(Exercise objective): Using the material below, print the line that contains "if c = 0 && d", the line that contains "def Dec.fma (rnd", and every line in between, exactly and nothing else.
*** Begin section ***
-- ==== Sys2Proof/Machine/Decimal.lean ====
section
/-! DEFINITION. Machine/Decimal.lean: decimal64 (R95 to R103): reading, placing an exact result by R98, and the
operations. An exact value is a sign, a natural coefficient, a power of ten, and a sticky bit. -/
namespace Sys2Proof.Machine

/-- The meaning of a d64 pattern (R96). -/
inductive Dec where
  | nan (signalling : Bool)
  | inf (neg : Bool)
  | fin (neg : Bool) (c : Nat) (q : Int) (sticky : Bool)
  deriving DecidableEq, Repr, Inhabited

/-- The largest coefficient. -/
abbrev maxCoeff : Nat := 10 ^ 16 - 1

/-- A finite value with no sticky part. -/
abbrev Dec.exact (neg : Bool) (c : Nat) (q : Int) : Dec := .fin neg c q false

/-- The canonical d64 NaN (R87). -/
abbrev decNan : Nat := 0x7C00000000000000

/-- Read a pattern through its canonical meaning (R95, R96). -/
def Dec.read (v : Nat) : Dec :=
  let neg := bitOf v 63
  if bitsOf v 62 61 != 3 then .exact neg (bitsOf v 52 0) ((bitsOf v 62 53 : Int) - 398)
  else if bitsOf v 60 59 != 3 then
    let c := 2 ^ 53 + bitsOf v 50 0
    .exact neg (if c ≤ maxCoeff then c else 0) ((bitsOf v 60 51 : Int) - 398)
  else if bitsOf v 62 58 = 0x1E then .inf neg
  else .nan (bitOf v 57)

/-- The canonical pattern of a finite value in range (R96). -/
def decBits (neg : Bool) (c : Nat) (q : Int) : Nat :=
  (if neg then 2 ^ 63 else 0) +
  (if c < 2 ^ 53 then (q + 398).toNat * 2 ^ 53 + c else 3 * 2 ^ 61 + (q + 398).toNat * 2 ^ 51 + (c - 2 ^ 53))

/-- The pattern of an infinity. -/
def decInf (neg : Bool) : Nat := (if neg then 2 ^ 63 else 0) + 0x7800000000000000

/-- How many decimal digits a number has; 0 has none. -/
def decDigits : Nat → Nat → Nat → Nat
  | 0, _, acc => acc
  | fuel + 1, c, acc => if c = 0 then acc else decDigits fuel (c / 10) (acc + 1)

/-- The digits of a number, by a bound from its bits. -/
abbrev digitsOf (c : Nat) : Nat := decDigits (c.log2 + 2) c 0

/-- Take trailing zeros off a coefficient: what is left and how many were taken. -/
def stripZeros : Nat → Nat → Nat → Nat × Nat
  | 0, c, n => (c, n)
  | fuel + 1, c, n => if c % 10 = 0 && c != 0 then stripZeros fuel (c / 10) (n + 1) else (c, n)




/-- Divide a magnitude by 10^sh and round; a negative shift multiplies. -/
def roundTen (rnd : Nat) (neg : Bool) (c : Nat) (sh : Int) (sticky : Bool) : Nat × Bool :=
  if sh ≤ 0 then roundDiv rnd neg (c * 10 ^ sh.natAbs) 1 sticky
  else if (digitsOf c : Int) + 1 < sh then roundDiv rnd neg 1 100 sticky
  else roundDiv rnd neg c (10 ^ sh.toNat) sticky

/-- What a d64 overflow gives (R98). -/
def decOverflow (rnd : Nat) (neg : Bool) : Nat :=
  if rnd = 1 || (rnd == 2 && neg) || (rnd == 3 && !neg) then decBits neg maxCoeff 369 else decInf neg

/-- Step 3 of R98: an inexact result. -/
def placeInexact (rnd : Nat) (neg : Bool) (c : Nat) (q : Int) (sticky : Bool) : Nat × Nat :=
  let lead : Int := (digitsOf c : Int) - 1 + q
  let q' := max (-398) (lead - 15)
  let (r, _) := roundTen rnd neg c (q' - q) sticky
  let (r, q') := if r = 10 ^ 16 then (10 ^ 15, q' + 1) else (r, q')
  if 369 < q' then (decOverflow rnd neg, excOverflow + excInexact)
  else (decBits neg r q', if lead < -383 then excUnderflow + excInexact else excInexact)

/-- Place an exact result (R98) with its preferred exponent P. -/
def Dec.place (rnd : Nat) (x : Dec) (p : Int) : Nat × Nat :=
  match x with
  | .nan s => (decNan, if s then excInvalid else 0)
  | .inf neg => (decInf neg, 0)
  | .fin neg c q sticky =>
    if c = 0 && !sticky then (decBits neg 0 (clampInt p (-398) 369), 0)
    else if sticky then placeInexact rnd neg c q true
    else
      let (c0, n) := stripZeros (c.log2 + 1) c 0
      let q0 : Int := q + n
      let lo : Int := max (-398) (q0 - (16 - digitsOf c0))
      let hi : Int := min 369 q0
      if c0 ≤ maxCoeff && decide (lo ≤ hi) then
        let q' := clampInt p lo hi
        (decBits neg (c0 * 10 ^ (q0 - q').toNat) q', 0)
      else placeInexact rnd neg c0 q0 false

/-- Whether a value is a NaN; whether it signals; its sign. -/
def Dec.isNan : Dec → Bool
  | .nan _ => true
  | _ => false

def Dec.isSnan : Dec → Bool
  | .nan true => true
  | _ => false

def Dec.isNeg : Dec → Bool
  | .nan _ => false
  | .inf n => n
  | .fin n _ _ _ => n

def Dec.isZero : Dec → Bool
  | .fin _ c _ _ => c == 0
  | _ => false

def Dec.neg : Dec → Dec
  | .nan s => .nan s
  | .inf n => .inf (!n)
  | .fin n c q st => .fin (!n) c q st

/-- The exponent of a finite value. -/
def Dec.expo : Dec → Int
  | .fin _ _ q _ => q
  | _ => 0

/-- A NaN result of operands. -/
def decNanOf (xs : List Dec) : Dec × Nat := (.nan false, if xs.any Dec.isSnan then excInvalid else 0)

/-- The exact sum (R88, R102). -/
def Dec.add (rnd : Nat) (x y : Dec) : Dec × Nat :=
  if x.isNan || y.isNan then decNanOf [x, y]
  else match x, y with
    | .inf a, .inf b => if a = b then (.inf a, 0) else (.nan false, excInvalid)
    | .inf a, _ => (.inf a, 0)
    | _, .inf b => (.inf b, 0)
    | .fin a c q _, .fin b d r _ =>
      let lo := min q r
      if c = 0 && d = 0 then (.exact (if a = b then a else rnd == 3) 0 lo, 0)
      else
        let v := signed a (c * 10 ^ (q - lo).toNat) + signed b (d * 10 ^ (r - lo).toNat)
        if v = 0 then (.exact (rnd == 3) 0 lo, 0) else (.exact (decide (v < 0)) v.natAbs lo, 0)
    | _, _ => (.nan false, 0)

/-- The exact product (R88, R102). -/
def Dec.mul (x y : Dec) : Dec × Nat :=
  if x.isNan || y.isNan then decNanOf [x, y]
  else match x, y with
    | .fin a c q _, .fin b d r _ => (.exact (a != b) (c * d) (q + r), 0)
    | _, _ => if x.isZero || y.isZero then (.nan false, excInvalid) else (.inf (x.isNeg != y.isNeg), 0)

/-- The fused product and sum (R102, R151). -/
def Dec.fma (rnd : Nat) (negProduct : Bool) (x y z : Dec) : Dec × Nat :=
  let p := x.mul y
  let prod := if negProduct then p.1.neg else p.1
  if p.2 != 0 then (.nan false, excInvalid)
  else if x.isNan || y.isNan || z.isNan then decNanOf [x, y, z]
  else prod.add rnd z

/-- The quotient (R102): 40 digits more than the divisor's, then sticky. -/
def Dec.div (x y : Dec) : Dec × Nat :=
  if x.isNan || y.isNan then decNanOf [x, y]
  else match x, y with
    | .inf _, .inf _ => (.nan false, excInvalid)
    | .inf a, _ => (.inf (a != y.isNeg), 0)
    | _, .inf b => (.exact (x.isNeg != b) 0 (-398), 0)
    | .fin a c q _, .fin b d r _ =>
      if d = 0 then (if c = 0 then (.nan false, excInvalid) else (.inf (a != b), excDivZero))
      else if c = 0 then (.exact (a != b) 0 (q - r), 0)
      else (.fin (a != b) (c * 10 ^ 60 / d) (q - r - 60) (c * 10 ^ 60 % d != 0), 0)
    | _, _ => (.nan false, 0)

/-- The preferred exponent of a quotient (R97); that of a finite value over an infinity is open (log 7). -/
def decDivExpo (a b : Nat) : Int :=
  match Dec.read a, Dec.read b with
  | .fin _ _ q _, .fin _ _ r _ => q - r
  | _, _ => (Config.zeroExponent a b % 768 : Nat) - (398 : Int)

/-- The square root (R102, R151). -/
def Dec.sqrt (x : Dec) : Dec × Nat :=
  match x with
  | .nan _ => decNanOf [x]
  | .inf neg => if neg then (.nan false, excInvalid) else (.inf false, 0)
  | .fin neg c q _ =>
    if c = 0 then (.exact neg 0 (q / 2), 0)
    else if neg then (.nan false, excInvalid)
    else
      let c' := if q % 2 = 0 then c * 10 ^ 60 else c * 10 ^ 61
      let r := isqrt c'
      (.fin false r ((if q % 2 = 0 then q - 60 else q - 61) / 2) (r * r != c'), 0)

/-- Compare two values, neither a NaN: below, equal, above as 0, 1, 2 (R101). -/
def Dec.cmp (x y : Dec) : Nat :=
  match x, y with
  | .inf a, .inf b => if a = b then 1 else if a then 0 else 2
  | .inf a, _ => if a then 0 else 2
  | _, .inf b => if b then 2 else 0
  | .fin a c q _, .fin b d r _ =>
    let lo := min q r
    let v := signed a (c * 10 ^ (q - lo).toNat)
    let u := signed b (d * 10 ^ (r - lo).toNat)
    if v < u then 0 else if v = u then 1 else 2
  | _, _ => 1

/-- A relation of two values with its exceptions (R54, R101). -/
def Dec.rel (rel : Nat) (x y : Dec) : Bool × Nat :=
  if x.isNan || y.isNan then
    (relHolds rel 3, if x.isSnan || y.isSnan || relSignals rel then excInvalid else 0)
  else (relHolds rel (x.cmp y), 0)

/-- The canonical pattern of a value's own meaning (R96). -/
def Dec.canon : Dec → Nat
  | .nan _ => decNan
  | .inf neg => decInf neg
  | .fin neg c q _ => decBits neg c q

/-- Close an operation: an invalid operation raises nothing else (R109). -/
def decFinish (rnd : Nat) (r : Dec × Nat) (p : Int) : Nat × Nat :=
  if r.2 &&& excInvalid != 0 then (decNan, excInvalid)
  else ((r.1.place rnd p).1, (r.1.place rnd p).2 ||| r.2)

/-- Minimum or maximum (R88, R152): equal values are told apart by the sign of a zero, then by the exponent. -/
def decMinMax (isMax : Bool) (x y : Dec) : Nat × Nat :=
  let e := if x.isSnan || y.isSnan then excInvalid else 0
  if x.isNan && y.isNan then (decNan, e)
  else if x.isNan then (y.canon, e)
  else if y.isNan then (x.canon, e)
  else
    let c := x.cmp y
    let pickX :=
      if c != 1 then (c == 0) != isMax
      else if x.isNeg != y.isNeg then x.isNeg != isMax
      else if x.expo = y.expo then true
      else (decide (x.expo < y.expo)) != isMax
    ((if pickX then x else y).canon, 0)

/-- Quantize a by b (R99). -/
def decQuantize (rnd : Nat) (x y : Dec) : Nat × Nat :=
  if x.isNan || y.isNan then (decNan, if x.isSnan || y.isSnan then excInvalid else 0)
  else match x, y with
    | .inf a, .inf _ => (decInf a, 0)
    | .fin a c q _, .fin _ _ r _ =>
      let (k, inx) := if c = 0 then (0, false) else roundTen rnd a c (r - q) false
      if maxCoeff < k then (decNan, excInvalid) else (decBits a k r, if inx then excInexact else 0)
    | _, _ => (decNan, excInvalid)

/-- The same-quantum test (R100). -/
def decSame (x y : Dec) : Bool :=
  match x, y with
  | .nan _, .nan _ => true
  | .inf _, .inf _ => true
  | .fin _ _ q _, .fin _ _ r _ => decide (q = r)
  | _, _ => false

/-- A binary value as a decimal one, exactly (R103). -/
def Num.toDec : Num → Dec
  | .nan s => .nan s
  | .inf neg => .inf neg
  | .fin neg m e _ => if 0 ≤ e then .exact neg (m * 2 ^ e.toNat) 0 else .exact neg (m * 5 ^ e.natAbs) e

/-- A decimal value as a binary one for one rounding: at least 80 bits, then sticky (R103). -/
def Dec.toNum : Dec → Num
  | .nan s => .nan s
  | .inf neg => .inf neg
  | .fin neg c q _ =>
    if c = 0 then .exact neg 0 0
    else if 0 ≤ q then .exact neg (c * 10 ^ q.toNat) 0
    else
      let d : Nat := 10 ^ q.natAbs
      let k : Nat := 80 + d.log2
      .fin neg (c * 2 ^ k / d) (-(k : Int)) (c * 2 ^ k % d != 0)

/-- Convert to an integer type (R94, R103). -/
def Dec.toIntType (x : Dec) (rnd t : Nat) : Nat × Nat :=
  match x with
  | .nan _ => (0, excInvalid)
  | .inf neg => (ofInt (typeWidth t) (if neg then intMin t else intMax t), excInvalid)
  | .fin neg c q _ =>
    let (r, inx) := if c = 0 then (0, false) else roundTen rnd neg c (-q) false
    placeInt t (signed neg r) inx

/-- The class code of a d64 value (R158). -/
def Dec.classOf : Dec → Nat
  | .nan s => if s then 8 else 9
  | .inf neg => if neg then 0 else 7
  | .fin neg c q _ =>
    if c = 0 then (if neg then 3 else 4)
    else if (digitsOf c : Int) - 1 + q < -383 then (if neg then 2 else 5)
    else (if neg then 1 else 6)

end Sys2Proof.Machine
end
*** End section ***
(Worked solution):
      if c = 0 && d = 0 then (.exact (if a = b then a else rnd == 3) 0 lo, 0)
      else
        let v := signed a (c * 10 ^ (q - lo).toNat) + signed b (d * 10 ^ (r - lo).toNat)
        if v = 0 then (.exact (rnd == 3) 0 lo, 0) else (.exact (decide (v < 0)) v.natAbs lo, 0)
    | _, _ => (.nan false, 0)

/-- The exact product (R88, R102). -/
def Dec.mul (x y : Dec) : Dec × Nat :=
  if x.isNan || y.isNan then decNanOf [x, y]
  else match x, y with
    | .fin a c q _, .fin b d r _ => (.exact (a != b) (c * d) (q + r), 0)
    | _, _ => if x.isZero || y.isZero then (.nan false, excInvalid) else (.inf (x.isNeg != y.isNeg), 0)

/-- The fused product and sum (R102, R151). -/
def Dec.fma (rnd : Nat) (negProduct : Bool) (x y z : Dec) : Dec × Nat :=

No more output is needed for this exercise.